Prevent creation of new admin

Is there any way to prevent the creation of new admin users from the panel?
I’d love to give the admin access to a client but they’ll be able to create new users for a restricted area and I’m sure they will accidentally create ad admin user instead so I’d really like to avoid that.

There doesn’t seem to be an option apart from a user.create:before hook or maybe a custom User class.

Something like

permissions:
  users:
    create:
      - client

unfortunately, does not work.

This looks like a very weird omission honestly and it would make total sense to have it in the core. I’ll add it as a suggestion on nolt.

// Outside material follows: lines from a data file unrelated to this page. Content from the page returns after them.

def opVadd : VecOp := floatOp 2 true (fun f rm a b _ => fpAdd f rm a b)
def opVsub : VecOp := floatOp 2 true (fun f rm a b _ => fpAdd f rm a b true)
def opVmul : VecOp := floatOp 2 true (fun f rm a b _ => fpMul f rm a b)
def opVfma : VecOp := floatOp 3 true (fun f rm a b c => fpFma f rm a b c)
def opVfms : VecOp := floatOp 3 true (fun f rm a b c => fpFma f rm a b c false true)
def opVfnma : VecOp := floatOp 3 true (fun f rm a b c => fpFma f rm a b c true false)
def opVdiv : VecOp := floatOp 2 true (fun f rm a b _ => fpDiv f rm a b)
def opVsqrt : VecOp := floatOp 1 true (fun f rm a _ _ => fpSqrt f rm a)
def opVmax : VecOp := floatOp 2 false (fun f _ a b _ => fpMax f a b)
def opVmin : VecOp := floatOp 2 false (fun f _ a b _ => fpMin f a b)
def opVabs : VecOp := floatOp 1 false (fun f _ a _ _ => ⟨a.bits % f.signBit, 0⟩)
def opVneg : VecOp := floatOp 1 false (fun f _ a _ _ => ⟨(a.bits + f.signBit) % (2 * f.signBit), 0⟩)
def opVcpsgn : VecOp := floatOp 2 false (fun f _ a b _ => ⟨f.withSign b.sign (a.bits % f.signBit), 0⟩)
def opVrint : VecOp := floatOp 1 true (fun f rm a _ _ => fpRint f rm a)
def opVldexp : VecOp :=
  { floatOp 2 true (fun f rm a b _ => fpLdexp f rm a (sextNat b.bits 32)) with ok := fun _ ty imm => ty == 0 && imm == 0 }
def opVrcp : VecOp := floatOp 1 true (fun f rm a _ _ => fpDiv f rm (fpOne f) a)
def opVrsqrt : VecOp := floatOp 1 true (fun f rm a _ _ => fpRsqrt f rm a)
def opVexp : VecOp := floatOp 1 false (fun f _ a _ _ => fpExp f a)
def opVexp2 : VecOp := floatOp 1 false (fun f _ a _ _ => fpExp2 f a)
def opVlog2 : VecOp := floatOp 1 false (fun f _ a _ _ => fpLog2 f a)
def opVtanh : VecOp := floatOp 1 false (fun f _ a _ _ => fpTanh f a)
def opVsigm : VecOp := floatOp 1 false (fun f _ a _ _ => fpSigm f a)
def opVsilu : VecOp := floatOp 1 false (fun f _ a _ _ => fpSilu f a)
def opVgelu : VecOp := floatOp 1 false (fun f _ a _ _ => fpGelu f a)
def opVmaxnum : VecOp := floatOp 2 false (fun f _ a b _ => fpMaxNum f a b)
def opVminnum : VecOp := floatOp 2 false (fun f _ a b _ => fpMinNum f a b)
def opVsqd : VecOp := floatOp 3 true fpSqd
def opVlerp : VecOp := floatOp 3 true fpLerp

/-- VDOT2: sources of two lanes, c and the result FP32 (R180, R181). -/
def opVdot2 : VecOp where
  srcs := 3
  ok _ ty imm := (ty == 1 || ty == 2) && imm == 0
  elem rm ty _ a b c :=
    let v (j : Nat) (e : Word) : Fp := ⟨laneFmt ty, lane 16 j e⟩
    let r := fpDot2 rm (v 0 a) (v 0 b) (v 1 a) (v 1 b) (fp32 c.toNat)
    (BitVec.ofNat 32 r.bits, r.flags)

/-- An integer result as lane bits. -/
def IntRes.lane (w : Nat) (r : IntRes) : Res := ⟨(r.val % 2 ^ w).toNat, r.flags⟩

/-- The lane conversions of VCVT (R184): destination type, source type. -/
def cvtLane (dst src : Nat) (rm : Rm) (a : Nat) : Res :=
  match dst, src with
  | 3, 0 => (intFrom 32 rm (fp32 a)).lane 32
  | 0, 3 => fpOfInt Fmt.fp32 rm (sextNat a 32)
  | 1, 2 => fpConvert Fmt.bf16 rm ⟨Fmt.fp16, a⟩
  | 2, 1 => fpConvert Fmt.fp16 rm ⟨Fmt.bf16, a⟩
  | 5, 4 => mk8OfFrac (Frac.ofInt (sextNat a 8))
  | _, _ => (intOfMk8 (-128) 127 rm a).lane 8
/-- The pairs VCVT takes. -/
def cvtOk (dst src : Nat) : Bool := [(3, 0), (0, 3), (1, 2), (2, 1), (5, 4), (4, 5)].contains (dst, src)

def opVcvt : VecOp where
  srcs := 1
  ok _ ty imm := cvtOk ty imm
  elem rm ty imm := perLane (laneWidth ty) (fun a _ _ => cvtLane ty imm rm a)

/-- An integer operation of types .i32 and .i8 on lanes of n bits, with the immediates `immOk` (R187). -/
def intOp (srcs : Nat) (immOk : Nat → Bool) (f : Nat → Nat → Nat → Nat → Nat → Int) : VecOp where
  srcs := srcs
  ok rm ty imm := (ty == 3 || ty == 4) && rm == 0 && immOk imm
  elem _ ty imm := perLane (laneWidth ty) (fun a b c => ⟨(f (laneWidth ty) imm a b c % 2 ^ laneWidth ty).toNat, 0⟩)

def noImm (i : Nat) : Bool := i == 0
def imm5 (i : Nat) : Bool := decide (i < 32)
/-- The immediate of VADDI and VANDI, sign-extended. -/
def simm13 (i : Nat) : Int := sextNat i 13

def opViadd : VecOp := intOp 2 noImm (fun _ _ a b _ => a + b)
def opVisub : VecOp := intOp 2 noImm (fun _ _ a b _ => a - b)
def opVimul : VecOp := intOp 2 noImm (fun _ _ a b _ => a * b)
def opVimulh : VecOp := intOp 2 noImm (fun n _ a b _ => (sextNat a n * sextNat b n).fdiv (2 ^ n))
def opVimad : VecOp := intOp 3 noImm (fun _ _ a b c => a * b + c)
def opViadds : VecOp := intOp 2 noImm (fun n _ a b _ => sat (sextNat a n + sextNat b n) (-2 ^ (n - 1)) (2 ^ (n - 1) - 1))
def opVisubs : VecOp := intOp 2 noImm (fun n _ a b _ => sat (sextNat a n - sextNat b n) (-2 ^ (n - 1)) (2 ^ (n - 1) - 1))
def opViaddus : VecOp := intOp 2 noImm (fun n _ a b _ => sat (a + b) 0 (2 ^ n - 1))
def opVisubus : VecOp := intOp 2 noImm (fun n _ a b _ => sat (a - b) 0 (2 ^ n - 1))
def opVimin : VecOp := intOp 2 noImm (fun n _ a b _ => min (sextNat a n) (sextNat b n))
def opVimax : VecOp := intOp 2 noImm (fun n _ a b _ => max (sextNat a n) (sextNat b n))
def opViminu : VecOp := intOp 2 noImm (fun _ _ a b _ => min a b)
def opVimaxu : VecOp := intOp 2 noImm (fun _ _ a b _ => max a b)
def opViabs : VecOp := intOp 1 noImm (fun n _ a _ _ => (sextNat a n).natAbs)
def opVand : VecOp := intOp 2 noImm (fun _ _ a b _ => (a &&& b : Nat))
def opVor : VecOp := intOp 2 noImm (fun _ _ a b _ => (a ||| b : Nat))
def opVxor : VecOp := intOp 2 noImm (fun _ _ a b _ => (a ^^^ b : Nat))
def opVandn : VecOp := intOp 2 noImm (fun n _ a b _ => (a &&& (2 ^ n - 1 - b) : Nat))
def opVnot : VecOp := intOp 1 noImm (fun n _ a _ _ => (2 ^ n - 1 - a : Nat))
/-- Shifts: an amount of n or more gives 0, or the sign fill (R187). -/
def shl (n a m : Nat) : Int := if n ≤ m then 0 else a * 2 ^ m
def shr (n a m : Nat) : Int := if n ≤ m then 0 else (a / 2 ^ m : Nat)
def sar (n a m : Nat) : Int := (sextNat a n).fdiv (2 ^ min m n)
def opVsll : VecOp := intOp 2 noImm (fun n _ a b _ => shl n a b)
def opVsrl : VecOp := intOp 2 noImm (fun n _ a b _ => shr n a b)
def opVsra : VecOp := intOp 2 noImm (fun n _ a b _ => sar n a b)
def opVslli : VecOp := intOp 1 imm5 (fun n i a _ _ => shl n a i)
def opVsrli : VecOp := intOp 1 imm5 (fun n i a _ _ => shr n a i)
def opVsrai : VecOp := intOp 1 imm5 (fun n i a _ _ => sar n a i)
def opVpopc : VecOp := intOp 1 noImm (fun n _ a _ _ => countOnes n a)
def opVclz : VecOp := intOp 1 noImm (fun n _ a _ _ => if a = 0 then n else (n - 1 - Nat.log2 a : Nat))
def opVaddi : VecOp := intOp 1 (fun _ => true) (fun _ i a _ _ => a + simm13 i)
def opVandi : VecOp := intOp 1 (fun _ => true) (fun n i a _ _ => (a &&& (simm13 i % 2 ^ n).toNat : Nat))
def opVsrar : VecOp := intOp 1 imm5 (fun n i a _ _ => if n ≤ i then 0 else roundInt .rne ⟨sextNat a n, 2 ^ i⟩)
def opVclamp : VecOp := intOp 3 noImm (fun n _ a b c => min (max (sextNat a n) (sextNat b n)) (sextNat c n))

/-- VDOT4: four signed byte products added to c (R187). -/
def opVdot4 : VecOp where
  srcs := 3
  ok rm ty imm := ty == 4 && rm == 0 && imm == 0
  elem _ _ _ a b c :=
    (BitVec.ofInt 32 ((upto 0 4).foldl (fun t j => t + sextNat (lane 8 j a) 8 * sextNat (lane 8 j b) 8) c.toInt), 0)

/-- The elementwise operations of major 0x50 by minor value, as VAPPLY names them: not VCVTN and VCVTW (R223). -/
def floatOps : List (Option VecOp) :=
  [opVadd, opVsub, opVmul, opVfma, opVfms, opVfnma, opVdiv, opVsqrt, opVmax, opVmin, opVabs, opVneg, opVcpsgn, opVrint,
    opVldexp, opVrcp, opVrsqrt, opVexp, opVexp2, opVlog2, opVtanh, opVsigm, opVsilu, opVgelu, opVcvt, none, none,
    opVmaxnum, opVminnum, opVdot2, opVsqd, opVlerp]
/-- The operations of major 0x51 by minor value. -/
def intOps : List (Option VecOp) :=
  [opViadd, opVisub, opVimul, opVimulh, opVimad, opViadds, opVisubs, opViaddus, opVisubus, opVimin, opVimax, opViminu,
    opVimaxu, opViabs, opVand, opVor, opVxor, opVandn, opVnot, opVsll, opVsrl, opVsra, opVslli, opVsrli, opVsrai, opVpopc,
    opVclz, opVdot4, opVaddi, opVandi, opVsrar, opVclamp]

end Sys2Proof.Machine
end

Done: More granular control of the roles available to be created · Kirby Feedback

Immediately upvoted :slight_smile:

1 Like

Now that I think about it, the same approach could be used to limit other things, for example

permissions:
    pages:
        delete:
            - post

That permission can already be set in the page blueprints. But I think we need some unified approach towards permissions. The current implementation is rather limited and there are too many places where permissions can be set (all sorts of blueprints, additionally hooks, custom models…).

Edit: Ohhh I think I misunderstood. He should be able to create users, but not admins?

How about a new role with every permission except users?
I would argue admin is admin for a reason :slight_smile:

title: SlightlyUnderpoweredAdmin
permissions:
  access:
    *: true
  files:
    *: true
  languages:
    *: true
  pages:
    *: true
  site:
    *: true
  user:
    *: true
  users:
    *: false

Correct, I want the current admins to only be able to create new users with roles that are not admin. Essentially I want the admins to only be the two I have created, mine and the client’s one.

I don’t want to risk them being able to create an admin user by accident.

Are there different non-admin roles?

How about a hook that checks the role and changes it from admin to editor after a user is created?
It’s not fancy, but should work for your case.

I agree with the permission system being too scattered and sometimes not granular enough.